Aim of the exercise — What is wanted is every record, duplicated word for word.

>>>>

theorem loseLoop_sound (x0 : Line) (x1 : Nat) {s : State} (h : Sound q s) : Sound q (loseLoop x0 x1 s) := by
  unfold loseLoop
  repeat' first
    | assumption | with_reducible apply setCondition_sound | with_reducible apply modIface_sound
    | with_reducible apply elapse_sound

theorem opExtInputChange_sound (x0 : Line) (x1 : Bool) {s : State} (h : Sound q s) : Sound q (opExtInputChange x0 x1 s) := by
  unfold opExtInputChange
  repeat' first
    | assumption | with_reducible apply modIface_sound | exact fun _ hk => hk | intro _ | with_reducible apply sound_ite

theorem requestTone_sound (x0 : Line) (x1 : ToneSignal) {s : State} (h : Sound q s) : Sound q (requestTone x0 x1 s) := by
  unfold requestTone
  repeat' first
    | assumption | with_reducible apply post_sound | with_reducible apply modIface_sound | exact fun _ hk => hk | intro _
    | with_reducible apply sound_ite | with_reducible refine sound_have ?_ ?_ | split

theorem stopTone_sound (x0 : Line) {s : State} (h : Sound q s) : Sound q (stopTone x0 s) := by
  unfold stopTone
  repeat' first
    | assumption | with_reducible apply modIface_sound

theorem silenceTone_sound (x0 : Line) {s : State} (h : Sound q s) : Sound q (silenceTone x0 s) := by
  unfold silenceTone
  repeat' first
    | assumption | with_reducible apply post_sound | with_reducible apply stopTone_sound | exact fun _ hk => hk | intro _
    | with_reducible apply sound_ite | with_reducible refine sound_have ?_ ?_ | split

theorem opDtmfOnTimeEnd_sound (x0 : Line) {s : State} (h : Sound q s) : Sound q (opDtmfOnTimeEnd x0 s) := by
  unfold opDtmfOnTimeEnd
  repeat' first
    | assumption | with_reducible apply modIface_sound | with_reducible apply elapse_sound | exact fun _ hk => hk | intro _
    | with_reducible apply sound_ite | with_reducible refine sound_have ?_ ?_ | split

theorem opCallingToneToggle_sound (x0 : Line) {s : State} (h : Sound q s) : Sound q (opCallingToneToggle x0 s) := by
  unfold opCallingToneToggle
  repeat' first
    | assumption | with_reducible apply modIface_sound | with_reducible apply elapse_sound | exact fun _ hk => hk | intro _
    | with_reducible apply sound_ite | with_reducible refine sound_have ?_ ?_ | split

theorem formRecord_sound (x0 : Line) (x1 : List Byte) {s : State} (h : Sound q s) : Sound q (formRecord x0 x1 s) := by
  unfold formRecord
  repeat' first
    | assumption | with_reducible apply modIface_sound | with_reducible apply queueReport_sound | exact fun _ hk => hk | intro _
    | with_reducible apply sound_ite | with_reducible refine sound_have ?_ ?_ | split

theorem burstByte_sound (x0 : Line) (x2 : Byte) {s : State} (h : Sound q s) : Sound q (burstByte x0 s x2) := by
  unfold burstByte
  repeat' first
    | assumption | with_reducible apply modIface_sound | with_reducible apply formRecord_sound | exact fun _ hk => hk | intro _
    | with_reducible apply sound_ite | with_reducible refine sound_have ?_ ?_ | split

theorem opCallerBurstByte_sound (x0 : Line) (x1 : Byte) {s : State} (h : Sound q s) : Sound q (opCallerBurstByte x0 x1 s) := by
  unfold opCallerBurstByte
  repeat' first
    | assumption | with_reducible apply burstByte_sound

theorem opCallerMessage_sound (x0 : Line) (x1 : List Byte) {s : State} (h : Sound q s) : Sound q (opCallerMessage x0 x1 s) := by
  unfold opCallerMessage
  repeat' first
    | assumption | with_reducible apply burstByte_sound | with_reducible apply sound_foldl | exact fun _ hk => hk | intro _

theorem opCallerAbandon_sound (x0 : Line) {s : State} (h : Sound q s) : Sound q (opCallerAbandon x0 s) := by
  unfold opCallerAbandon
  repeat' first
    | assumption | with_reducible apply formRecord_sound | exact fun _ hk => hk | intro _ | with_reducible apply sound_ite
    | with_reducible refine sound_have ?_ ?_ | split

<<<<

Solution to this exercise —
theorem loseLoop_sound (x0 : Line) (x1 : Nat) {s : State} (h : Sound q s) : Sound q (loseLoop x0 x1 s) := by
  unfold loseLoop
  repeat' first
    | assumption | with_reducible apply setCondition_sound | with_reducible apply modIface_sound
    | with_reducible apply elapse_sound

theorem opExtInputChange_sound (x0 : Line) (x1 : Bool) {s : State} (h : Sound q s) : Sound q (opExtInputChange x0 x1 s) := by
  unfold opExtInputChange
  repeat' first
    | assumption | with_reducible apply modIface_sound | exact fun _ hk => hk | intro _ | with_reducible apply sound_ite

theorem requestTone_sound (x0 : Line) (x1 : ToneSignal) {s : State} (h : Sound q s) : Sound q (requestTone x0 x1 s) := by
  unfold requestTone
  repeat' first
    | assumption | with_reducible apply post_sound | with_reducible apply modIface_sound | exact fun _ hk => hk | intro _
    | with_reducible apply sound_ite | with_reducible refine sound_have ?_ ?_ | split

theorem stopTone_sound (x0 : Line) {s : State} (h : Sound q s) : Sound q (stopTone x0 s) := by
  unfold stopTone
  repeat' first
    | assumption | with_reducible apply modIface_sound

theorem silenceTone_sound (x0 : Line) {s : State} (h : Sound q s) : Sound q (silenceTone x0 s) := by
  unfold silenceTone
  repeat' first
    | assumption | with_reducible apply post_sound | with_reducible apply stopTone_sound | exact fun _ hk => hk | intro _
    | with_reducible apply sound_ite | with_reducible refine sound_have ?_ ?_ | split

theorem opDtmfOnTimeEnd_sound (x0 : Line) {s : State} (h : Sound q s) : Sound q (opDtmfOnTimeEnd x0 s) := by
  unfold opDtmfOnTimeEnd
  repeat' first
    | assumption | with_reducible apply modIface_sound | with_reducible apply elapse_sound | exact fun _ hk => hk | intro _
    | with_reducible apply sound_ite | with_reducible refine sound_have ?_ ?_ | split

theorem opCallingToneToggle_sound (x0 : Line) {s : State} (h : Sound q s) : Sound q (opCallingToneToggle x0 s) := by
  unfold opCallingToneToggle
  repeat' first
    | assumption | with_reducible apply modIface_sound | with_reducible apply elapse_sound | exact fun _ hk => hk | intro _
    | with_reducible apply sound_ite | with_reducible refine sound_have ?_ ?_ | split

theorem formRecord_sound (x0 : Line) (x1 : List Byte) {s : State} (h : Sound q s) : Sound q (formRecord x0 x1 s) := by
  unfold formRecord
  repeat' first
    | assumption | with_reducible apply modIface_sound | with_reducible apply queueReport_sound | exact fun _ hk => hk | intro _
    | with_reducible apply sound_ite | with_reducible refine sound_have ?_ ?_ | split

theorem burstByte_sound (x0 : Line) (x2 : Byte) {s : State} (h : Sound q s) : Sound q (burstByte x0 s x2) := by
  unfold burstByte
  repeat' first
    | assumption | with_reducible apply modIface_sound | with_reducible apply formRecord_sound | exact fun _ hk => hk | intro _
    | with_reducible apply sound_ite | with_reducible refine sound_have ?_ ?_ | split

theorem opCallerBurstByte_sound (x0 : Line) (x1 : Byte) {s : State} (h : Sound q s) : Sound q (opCallerBurstByte x0 x1 s) := by
  unfold opCallerBurstByte
  repeat' first
    | assumption | with_reducible apply burstByte_sound

theorem opCallerMessage_sound (x0 : Line) (x1 : List Byte) {s : State} (h : Sound q s) : Sound q (opCallerMessage x0 x1 s) := by
  unfold opCallerMessage
  repeat' first
    | assumption | with_reducible apply burstByte_sound | with_reducible apply sound_foldl | exact fun _ hk => hk | intro _

theorem opCallerAbandon_sound (x0 : Line) {s : State} (h : Sound q s) : Sound q (opCallerAbandon x0 s) := by
  unfold opCallerAbandon
  repeat' first
    | assumption | with_reducible apply formRecord_sound | exact fun _ hk => hk | intro _ | with_reducible apply sound_ite
    | with_reducible refine sound_have ?_ ?_ | split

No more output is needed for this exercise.